Aim of the exercise:
Look in the material below for the line holding "def State.wellResult (s". Set it down exactly, with each later line up to and including the line holding "time, or crossing.".

==========

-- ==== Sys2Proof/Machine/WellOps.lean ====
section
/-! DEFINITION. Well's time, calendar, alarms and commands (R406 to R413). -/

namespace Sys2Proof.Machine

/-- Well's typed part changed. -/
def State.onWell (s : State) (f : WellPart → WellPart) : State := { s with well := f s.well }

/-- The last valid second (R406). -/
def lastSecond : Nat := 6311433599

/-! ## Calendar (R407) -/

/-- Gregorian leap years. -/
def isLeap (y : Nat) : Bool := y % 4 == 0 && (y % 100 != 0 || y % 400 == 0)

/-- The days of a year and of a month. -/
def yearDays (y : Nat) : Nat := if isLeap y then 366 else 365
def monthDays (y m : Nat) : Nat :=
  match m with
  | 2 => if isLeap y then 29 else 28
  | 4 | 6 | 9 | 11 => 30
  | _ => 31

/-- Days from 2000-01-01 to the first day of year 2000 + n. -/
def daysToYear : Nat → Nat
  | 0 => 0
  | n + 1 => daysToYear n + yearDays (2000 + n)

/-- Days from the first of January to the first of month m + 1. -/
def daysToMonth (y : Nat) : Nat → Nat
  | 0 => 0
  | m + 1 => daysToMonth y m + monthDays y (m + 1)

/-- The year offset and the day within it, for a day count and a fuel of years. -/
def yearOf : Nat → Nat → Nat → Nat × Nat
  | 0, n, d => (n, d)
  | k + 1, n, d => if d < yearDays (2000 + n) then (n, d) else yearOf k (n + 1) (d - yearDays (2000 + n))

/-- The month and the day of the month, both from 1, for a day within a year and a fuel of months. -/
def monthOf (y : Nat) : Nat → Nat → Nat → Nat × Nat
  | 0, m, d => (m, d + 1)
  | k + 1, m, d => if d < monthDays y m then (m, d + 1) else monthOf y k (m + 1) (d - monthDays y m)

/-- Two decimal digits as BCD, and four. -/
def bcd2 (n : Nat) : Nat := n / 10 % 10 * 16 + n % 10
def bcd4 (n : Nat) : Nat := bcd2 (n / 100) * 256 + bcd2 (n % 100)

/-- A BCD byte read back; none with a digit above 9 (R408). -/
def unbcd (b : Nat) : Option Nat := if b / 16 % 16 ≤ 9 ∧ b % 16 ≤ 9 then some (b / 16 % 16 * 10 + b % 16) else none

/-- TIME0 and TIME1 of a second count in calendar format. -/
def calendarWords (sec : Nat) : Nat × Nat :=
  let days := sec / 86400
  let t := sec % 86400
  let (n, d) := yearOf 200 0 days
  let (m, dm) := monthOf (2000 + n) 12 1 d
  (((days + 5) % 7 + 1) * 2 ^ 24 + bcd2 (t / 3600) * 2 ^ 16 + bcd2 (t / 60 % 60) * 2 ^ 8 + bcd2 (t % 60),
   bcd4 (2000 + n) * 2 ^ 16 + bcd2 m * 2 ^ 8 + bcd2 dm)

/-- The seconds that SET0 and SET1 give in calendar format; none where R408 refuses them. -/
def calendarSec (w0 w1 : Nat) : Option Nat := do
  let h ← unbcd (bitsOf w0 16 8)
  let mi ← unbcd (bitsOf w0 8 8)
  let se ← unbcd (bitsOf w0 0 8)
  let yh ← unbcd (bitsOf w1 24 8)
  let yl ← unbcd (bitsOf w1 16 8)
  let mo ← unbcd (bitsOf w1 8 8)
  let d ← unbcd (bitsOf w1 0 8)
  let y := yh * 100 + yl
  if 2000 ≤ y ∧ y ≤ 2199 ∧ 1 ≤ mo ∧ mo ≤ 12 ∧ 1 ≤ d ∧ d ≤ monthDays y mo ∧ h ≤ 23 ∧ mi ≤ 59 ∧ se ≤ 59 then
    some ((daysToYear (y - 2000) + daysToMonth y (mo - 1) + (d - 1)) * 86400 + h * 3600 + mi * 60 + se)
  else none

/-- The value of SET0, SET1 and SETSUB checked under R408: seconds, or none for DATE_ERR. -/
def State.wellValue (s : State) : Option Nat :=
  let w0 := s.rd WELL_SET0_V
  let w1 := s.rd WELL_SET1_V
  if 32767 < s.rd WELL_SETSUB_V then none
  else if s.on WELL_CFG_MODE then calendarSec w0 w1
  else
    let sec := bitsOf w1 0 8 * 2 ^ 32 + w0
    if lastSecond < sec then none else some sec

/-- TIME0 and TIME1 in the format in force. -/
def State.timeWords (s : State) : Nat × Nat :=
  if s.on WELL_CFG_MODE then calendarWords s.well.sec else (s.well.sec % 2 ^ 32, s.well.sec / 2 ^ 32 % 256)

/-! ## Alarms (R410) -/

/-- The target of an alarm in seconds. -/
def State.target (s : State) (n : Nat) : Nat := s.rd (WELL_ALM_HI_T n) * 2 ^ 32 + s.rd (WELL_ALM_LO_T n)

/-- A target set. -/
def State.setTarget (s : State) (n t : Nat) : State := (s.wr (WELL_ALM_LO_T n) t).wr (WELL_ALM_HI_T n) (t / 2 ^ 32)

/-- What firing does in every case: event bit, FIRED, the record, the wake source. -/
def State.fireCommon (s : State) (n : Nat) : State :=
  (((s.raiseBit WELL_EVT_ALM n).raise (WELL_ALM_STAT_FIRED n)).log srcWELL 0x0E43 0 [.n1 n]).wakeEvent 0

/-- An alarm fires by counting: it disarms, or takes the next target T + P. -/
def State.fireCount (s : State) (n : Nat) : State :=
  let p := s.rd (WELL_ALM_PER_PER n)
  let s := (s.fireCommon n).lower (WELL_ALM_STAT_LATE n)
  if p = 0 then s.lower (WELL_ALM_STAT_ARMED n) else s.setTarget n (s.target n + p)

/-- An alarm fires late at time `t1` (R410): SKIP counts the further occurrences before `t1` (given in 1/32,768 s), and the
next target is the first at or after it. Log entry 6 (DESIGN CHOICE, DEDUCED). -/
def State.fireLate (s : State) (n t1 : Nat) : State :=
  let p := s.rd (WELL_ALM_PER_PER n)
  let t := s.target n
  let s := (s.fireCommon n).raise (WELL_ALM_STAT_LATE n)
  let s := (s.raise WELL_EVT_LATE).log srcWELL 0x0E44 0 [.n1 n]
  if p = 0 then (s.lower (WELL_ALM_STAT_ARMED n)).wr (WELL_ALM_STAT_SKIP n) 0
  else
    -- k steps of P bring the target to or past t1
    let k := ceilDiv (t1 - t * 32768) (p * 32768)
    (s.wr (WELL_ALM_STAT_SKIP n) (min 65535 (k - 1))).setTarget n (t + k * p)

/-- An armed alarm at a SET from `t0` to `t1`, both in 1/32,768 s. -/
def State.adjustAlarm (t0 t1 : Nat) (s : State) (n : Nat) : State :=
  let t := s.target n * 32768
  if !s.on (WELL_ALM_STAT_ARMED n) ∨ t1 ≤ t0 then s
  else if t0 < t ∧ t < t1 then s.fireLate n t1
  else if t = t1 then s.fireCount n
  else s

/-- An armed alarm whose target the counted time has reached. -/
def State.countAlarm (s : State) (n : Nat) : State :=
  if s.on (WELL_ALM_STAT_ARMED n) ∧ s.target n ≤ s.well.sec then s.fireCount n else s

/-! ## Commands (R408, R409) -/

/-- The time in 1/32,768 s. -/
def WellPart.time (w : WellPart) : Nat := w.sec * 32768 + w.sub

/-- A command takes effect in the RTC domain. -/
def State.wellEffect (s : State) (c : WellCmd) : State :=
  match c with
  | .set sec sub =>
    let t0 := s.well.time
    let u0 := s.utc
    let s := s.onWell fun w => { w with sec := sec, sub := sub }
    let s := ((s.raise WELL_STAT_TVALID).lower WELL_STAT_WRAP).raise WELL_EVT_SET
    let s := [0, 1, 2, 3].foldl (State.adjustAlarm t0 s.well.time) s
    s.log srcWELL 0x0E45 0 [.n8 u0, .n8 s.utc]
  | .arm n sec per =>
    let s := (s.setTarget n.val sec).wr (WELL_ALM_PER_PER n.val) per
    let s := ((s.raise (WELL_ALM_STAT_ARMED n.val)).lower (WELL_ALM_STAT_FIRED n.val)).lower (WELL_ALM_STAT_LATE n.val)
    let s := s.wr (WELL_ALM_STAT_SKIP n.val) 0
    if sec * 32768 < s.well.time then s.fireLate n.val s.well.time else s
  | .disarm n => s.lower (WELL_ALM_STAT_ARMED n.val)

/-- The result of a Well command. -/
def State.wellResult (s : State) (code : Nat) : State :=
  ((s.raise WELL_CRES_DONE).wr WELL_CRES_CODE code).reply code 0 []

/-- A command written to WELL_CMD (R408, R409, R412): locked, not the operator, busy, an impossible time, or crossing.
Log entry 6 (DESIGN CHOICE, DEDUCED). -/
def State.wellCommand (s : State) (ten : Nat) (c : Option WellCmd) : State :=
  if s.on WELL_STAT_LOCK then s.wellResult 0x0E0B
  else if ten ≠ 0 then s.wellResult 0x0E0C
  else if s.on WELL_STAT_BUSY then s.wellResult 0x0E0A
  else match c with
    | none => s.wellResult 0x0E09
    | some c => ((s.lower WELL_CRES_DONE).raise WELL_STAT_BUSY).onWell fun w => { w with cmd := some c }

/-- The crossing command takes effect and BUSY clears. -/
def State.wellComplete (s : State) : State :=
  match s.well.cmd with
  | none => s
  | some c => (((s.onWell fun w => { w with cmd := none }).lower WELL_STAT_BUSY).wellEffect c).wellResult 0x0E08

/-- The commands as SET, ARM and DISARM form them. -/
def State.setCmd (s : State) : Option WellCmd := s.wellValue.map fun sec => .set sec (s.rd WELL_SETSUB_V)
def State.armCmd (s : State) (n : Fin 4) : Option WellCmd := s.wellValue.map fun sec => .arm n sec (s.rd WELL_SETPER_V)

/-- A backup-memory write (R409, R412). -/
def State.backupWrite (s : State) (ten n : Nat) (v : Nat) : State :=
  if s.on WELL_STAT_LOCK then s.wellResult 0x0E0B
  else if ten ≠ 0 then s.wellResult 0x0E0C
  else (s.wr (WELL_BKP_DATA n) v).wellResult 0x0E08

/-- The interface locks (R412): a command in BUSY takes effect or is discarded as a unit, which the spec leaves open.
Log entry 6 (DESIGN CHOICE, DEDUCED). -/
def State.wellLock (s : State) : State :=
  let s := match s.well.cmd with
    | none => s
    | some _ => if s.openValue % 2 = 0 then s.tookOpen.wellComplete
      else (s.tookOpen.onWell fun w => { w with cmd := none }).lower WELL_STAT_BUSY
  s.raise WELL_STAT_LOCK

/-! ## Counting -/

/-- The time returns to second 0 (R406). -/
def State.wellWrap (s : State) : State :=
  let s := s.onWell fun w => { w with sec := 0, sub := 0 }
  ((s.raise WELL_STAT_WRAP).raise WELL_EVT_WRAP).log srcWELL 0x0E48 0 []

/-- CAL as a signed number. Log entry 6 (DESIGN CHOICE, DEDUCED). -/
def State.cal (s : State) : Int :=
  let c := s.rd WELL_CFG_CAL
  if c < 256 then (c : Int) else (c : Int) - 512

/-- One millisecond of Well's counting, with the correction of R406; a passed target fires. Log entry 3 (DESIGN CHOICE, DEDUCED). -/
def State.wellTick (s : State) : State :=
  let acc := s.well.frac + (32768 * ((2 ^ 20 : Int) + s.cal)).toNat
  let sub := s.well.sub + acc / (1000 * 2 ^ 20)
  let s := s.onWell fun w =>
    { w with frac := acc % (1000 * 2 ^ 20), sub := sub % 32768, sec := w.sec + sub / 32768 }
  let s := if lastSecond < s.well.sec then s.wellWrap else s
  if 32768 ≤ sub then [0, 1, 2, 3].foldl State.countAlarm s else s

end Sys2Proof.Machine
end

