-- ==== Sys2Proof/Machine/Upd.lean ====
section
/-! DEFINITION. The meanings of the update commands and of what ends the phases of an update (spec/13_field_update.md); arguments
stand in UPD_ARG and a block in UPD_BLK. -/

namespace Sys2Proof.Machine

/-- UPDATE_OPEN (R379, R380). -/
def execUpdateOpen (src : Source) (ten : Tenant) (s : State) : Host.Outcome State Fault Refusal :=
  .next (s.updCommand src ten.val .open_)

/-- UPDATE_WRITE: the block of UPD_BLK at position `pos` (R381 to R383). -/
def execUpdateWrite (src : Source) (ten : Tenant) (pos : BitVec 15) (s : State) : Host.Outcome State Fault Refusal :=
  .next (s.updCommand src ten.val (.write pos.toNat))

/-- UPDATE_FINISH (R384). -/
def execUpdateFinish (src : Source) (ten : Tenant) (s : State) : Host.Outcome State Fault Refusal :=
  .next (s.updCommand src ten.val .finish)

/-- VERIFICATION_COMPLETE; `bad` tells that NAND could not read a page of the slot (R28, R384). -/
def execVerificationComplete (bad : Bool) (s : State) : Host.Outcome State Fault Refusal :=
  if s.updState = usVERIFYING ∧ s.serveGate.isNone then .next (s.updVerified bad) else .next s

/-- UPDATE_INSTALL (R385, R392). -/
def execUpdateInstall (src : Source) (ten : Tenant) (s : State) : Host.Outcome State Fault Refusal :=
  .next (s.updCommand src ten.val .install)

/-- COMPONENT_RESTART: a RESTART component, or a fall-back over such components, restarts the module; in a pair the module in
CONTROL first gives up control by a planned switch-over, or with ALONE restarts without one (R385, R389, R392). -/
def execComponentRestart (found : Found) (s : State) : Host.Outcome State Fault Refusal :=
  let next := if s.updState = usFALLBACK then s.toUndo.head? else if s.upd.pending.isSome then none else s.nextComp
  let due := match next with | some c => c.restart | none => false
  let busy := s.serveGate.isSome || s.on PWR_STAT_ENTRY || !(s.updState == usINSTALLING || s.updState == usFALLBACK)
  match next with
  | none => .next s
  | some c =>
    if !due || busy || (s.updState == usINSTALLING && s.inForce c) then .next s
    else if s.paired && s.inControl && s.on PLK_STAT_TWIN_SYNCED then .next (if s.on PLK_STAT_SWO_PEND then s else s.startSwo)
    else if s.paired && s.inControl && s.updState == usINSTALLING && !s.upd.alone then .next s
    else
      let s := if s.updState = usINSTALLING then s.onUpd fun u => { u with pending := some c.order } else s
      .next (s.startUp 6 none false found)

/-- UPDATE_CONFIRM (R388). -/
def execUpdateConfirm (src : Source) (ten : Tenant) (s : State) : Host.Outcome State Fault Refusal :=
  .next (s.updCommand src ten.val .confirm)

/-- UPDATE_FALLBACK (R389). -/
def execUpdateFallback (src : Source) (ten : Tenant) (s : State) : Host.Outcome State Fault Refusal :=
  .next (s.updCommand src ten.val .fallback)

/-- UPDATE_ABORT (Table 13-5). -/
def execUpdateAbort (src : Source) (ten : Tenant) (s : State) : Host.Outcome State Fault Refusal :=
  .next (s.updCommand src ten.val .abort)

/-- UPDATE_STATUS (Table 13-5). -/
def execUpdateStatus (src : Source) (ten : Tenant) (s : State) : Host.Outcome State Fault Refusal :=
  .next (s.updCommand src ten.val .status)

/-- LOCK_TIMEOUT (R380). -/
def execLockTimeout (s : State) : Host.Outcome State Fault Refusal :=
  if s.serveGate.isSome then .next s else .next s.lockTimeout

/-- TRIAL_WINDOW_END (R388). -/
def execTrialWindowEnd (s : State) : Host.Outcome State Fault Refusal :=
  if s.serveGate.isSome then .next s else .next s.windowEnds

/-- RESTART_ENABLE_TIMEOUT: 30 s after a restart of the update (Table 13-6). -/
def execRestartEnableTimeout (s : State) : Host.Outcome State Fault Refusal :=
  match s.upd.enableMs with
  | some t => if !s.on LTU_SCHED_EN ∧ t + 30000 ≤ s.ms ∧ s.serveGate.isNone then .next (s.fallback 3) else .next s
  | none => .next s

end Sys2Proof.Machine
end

==========

Response:
def State.wellResult (s : State) (code : Nat) : State :=
  ((s.raise WELL_CRES_DONE).wr WELL_CRES_CODE code).reply code 0 []

/-- A command written to WELL_CMD (R408, R409, R412): locked, not the operator, busy, an impossible time, or crossing.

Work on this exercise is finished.